§ Required work:
Please return each of the entries below exactly as they appear.

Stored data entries
════════════════════
theorem reachManager_frame (s : State) (p : Nat) (e : Entry) (c : Nat) :
    sameExcept [.hg, .rv] s (reachManager s p e c) := by
  unfold reachManager
  dsimp only
  (repeat' split) <;> simp (disch := decide)
@[simp ↓] theorem reachManager_through (ps : List Piece) (hps : ([.hg, .rv] : List Piece).all (ps.contains ·) = true) (s0 : State)
    (s : State) (p : Nat) (e : Entry) (c : Nat) :
    sameExcept ps s0 (reachManager s p e c) ↔ sameExcept ps s0 s :=
  sameExcept_through (reachManager_frame s p e c) hps s0
@[simp ↓] theorem reachManager_canonical (s : State) (p : Nat) (e : Entry) (c : Nat) (h : canonical s) : canonical (reachManager s p e c) := by
  unfold reachManager
  extract_lets no s1 s2 r3 s3 home
  have h1 : canonical s1 := by simp (maxDischargeDepth := 60) (contextual := true) [s1, h]
  have h2 : canonical s2 := by simp (maxDischargeDepth := 60) (contextual := true) [s2, h1]
  have h3 : canonical s3 := canonical_setRv _ _ h2 h2.2
  clear_value s1 s2 s3
  split <;> simp (maxDischargeDepth := 60) (contextual := true) [h3]
@[simp ↓] theorem reachManager_below (L : Nat) (s0 : State) (s : State) (p : Nat) (e : Entry) (c : Nat) :
    belowKept L s0 (reachManager s p e c) ↔ belowKept L s0 s :=
  belowKept_iff (belowKept_same (reachManager_frame s p e c) (by decide)) s0

theorem holdChunk_frame (s : State) (x : Nat × Entry × Nat × Chunk) :
    sameExcept [.regs, .hg] s (holdChunk s x) := by
  unfold holdChunk
  simp (disch := decide)
@[simp ↓] theorem holdChunk_through (ps : List Piece) (hps : ([.regs, .hg] : List Piece).all (ps.contains ·) = true) (s0 : State)
    (s : State) (x : Nat × Entry × Nat × Chunk) :
    sameExcept ps s0 (holdChunk s x) ↔ sameExcept ps s0 s :=
  sameExcept_through (holdChunk_frame s x) hps s0
@[simp ↓] theorem holdChunk_canonical (s : State) (x : Nat × Entry × Nat × Chunk) (h : canonical s) : canonical (holdChunk s x) := by
  unfold holdChunk
  simp (maxDischargeDepth := 60) (contextual := true) [h]
theorem holdChunk_low (s : State) (x : Nat × Entry × Nat × Chunk) :
    belowKept 0xD0000 s (holdChunk s x) := by
  unfold holdChunk
  simp (maxDischargeDepth := 60)
@[simp ↓] theorem holdChunk_below (L : Nat) (hL : L ≤ 0xD0000) (s0 : State) (s : State) (x : Nat × Entry × Nat × Chunk) :
    belowKept L s0 (holdChunk s x) ↔ belowKept L s0 s :=
  belowKept_iff (belowKept_mono (holdChunk_low s x) hL) s0

theorem grantBank_frame (s : State) (p : Nat) (e : Entry) (b : Nat) :
    sameExcept [.regs, .hg, .rv] s (grantBank s p e b) := by
  unfold grantBank
  simp (disch := decide)
@[simp ↓] theorem grantBank_through (ps : List Piece) (hps : ([.regs, .hg, .rv] : List Piece).all (ps.contains ·) = true) (s0 : State)
    (s : State) (p : Nat) (e : Entry) (b : Nat) :
    sameExcept ps s0 (grantBank s p e b) ↔ sameExcept ps s0 s :=
  sameExcept_through (grantBank_frame s p e b) hps s0
@[simp ↓] theorem grantBank_canonical (s : State) (p : Nat) (e : Entry) (b : Nat) (h : canonical s) : canonical (grantBank s p e b) := by
  unfold grantBank
  simp (maxDischargeDepth := 60) (contextual := true) [h]
theorem grantBank_low (s : State) (p : Nat) (e : Entry) (b : Nat) :
    belowKept 0xD0000 s (grantBank s p e b) := by
  unfold grantBank
  simp (maxDischargeDepth := 60)
@[simp ↓] theorem grantBank_below (L : Nat) (hL : L ≤ 0xD0000) (s0 : State) (s : State) (p : Nat) (e : Entry) (b : Nat) :
    belowKept L s0 (grantBank s p e b) ↔ belowKept L s0 s :=
  belowKept_iff (belowKept_mono (grantBank_low s p e b) hL) s0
════════════════════
§ Task solution:
theorem reachManager_frame (s : State) (p : Nat) (e : Entry) (c : Nat) :
    sameExcept [.hg, .rv] s (reachManager s p e c) := by
  unfold reachManager
  dsimp only
  (repeat' split) <;> simp (disch := decide)
@[simp ↓] theorem reachManager_through (ps : List Piece) (hps : ([.hg, .rv] : List Piece).all (ps.contains ·) = true) (s0 : State)
    (s : State) (p : Nat) (e : Entry) (c : Nat) :
    sameExcept ps s0 (reachManager s p e c) ↔ sameExcept ps s0 s :=
  sameExcept_through (reachManager_frame s p e c) hps s0
@[simp ↓] theorem reachManager_canonical (s : State) (p : Nat) (e : Entry) (c : Nat) (h : canonical s) : canonical (reachManager s p e c) := by
  unfold reachManager
  extract_lets no s1 s2 r3 s3 home
  have h1 : canonical s1 := by simp (maxDischargeDepth := 60) (contextual := true) [s1, h]
  have h2 : canonical s2 := by simp (maxDischargeDepth := 60) (contextual := true) [s2, h1]
  have h3 : canonical s3 := canonical_setRv _ _ h2 h2.2
  clear_value s1 s2 s3
  split <;> simp (maxDischargeDepth := 60) (contextual := true) [h3]
@[simp ↓] theorem reachManager_below (L : Nat) (s0 : State) (s : State) (p : Nat) (e : Entry) (c : Nat) :
    belowKept L s0 (reachManager s p e c) ↔ belowKept L s0 s :=
  belowKept_iff (belowKept_same (reachManager_frame s p e c) (by decide)) s0

theorem holdChunk_frame (s : State) (x : Nat × Entry × Nat × Chunk) :
    sameExcept [.regs, .hg] s (holdChunk s x) := by
  unfold holdChunk
  simp (disch := decide)
@[simp ↓] theorem holdChunk_through (ps : List Piece) (hps : ([.regs, .hg] : List Piece).all (ps.contains ·) = true) (s0 : State)
    (s : State) (x : Nat × Entry × Nat × Chunk) :
    sameExcept ps s0 (holdChunk s x) ↔ sameExcept ps s0 s :=
  sameExcept_through (holdChunk_frame s x) hps s0
@[simp ↓] theorem holdChunk_canonical (s : State) (x : Nat × Entry × Nat × Chunk) (h : canonical s) : canonical (holdChunk s x) := by
  unfold holdChunk
  simp (maxDischargeDepth := 60) (contextual := true) [h]
theorem holdChunk_low (s : State) (x : Nat × Entry × Nat × Chunk) :
    belowKept 0xD0000 s (holdChunk s x) := by
  unfold holdChunk
  simp (maxDischargeDepth := 60)
@[simp ↓] theorem holdChunk_below (L : Nat) (hL : L ≤ 0xD0000) (s0 : State) (s : State) (x : Nat × Entry × Nat × Chunk) :
    belowKept L s0 (holdChunk s x) ↔ belowKept L s0 s :=
  belowKept_iff (belowKept_mono (holdChunk_low s x) hL) s0

theorem grantBank_frame (s : State) (p : Nat) (e : Entry) (b : Nat) :
    sameExcept [.regs, .hg, .rv] s (grantBank s p e b) := by
  unfold grantBank
  simp (disch := decide)
@[simp ↓] theorem grantBank_through (ps : List Piece) (hps : ([.regs, .hg, .rv] : List Piece).all (ps.contains ·) = true) (s0 : State)
    (s : State) (p : Nat) (e : Entry) (b : Nat) :
    sameExcept ps s0 (grantBank s p e b) ↔ sameExcept ps s0 s :=
  sameExcept_through (grantBank_frame s p e b) hps s0
@[simp ↓] theorem grantBank_canonical (s : State) (p : Nat) (e : Entry) (b : Nat) (h : canonical s) : canonical (grantBank s p e b) := by
  unfold grantBank
  simp (maxDischargeDepth := 60) (contextual := true) [h]
theorem grantBank_low (s : State) (p : Nat) (e : Entry) (b : Nat) :
    belowKept 0xD0000 s (grantBank s p e b) := by
  unfold grantBank
  simp (maxDischargeDepth := 60)
@[simp ↓] theorem grantBank_below (L : Nat) (hL : L ≤ 0xD0000) (s0 : State) (s : State) (p : Nat) (e : Entry) (b : Nat) :
    belowKept L s0 (grantBank s p e b) ↔ belowKept L s0 s :=
  belowKept_iff (belowKept_mono (grantBank_low s p e b) hL) s0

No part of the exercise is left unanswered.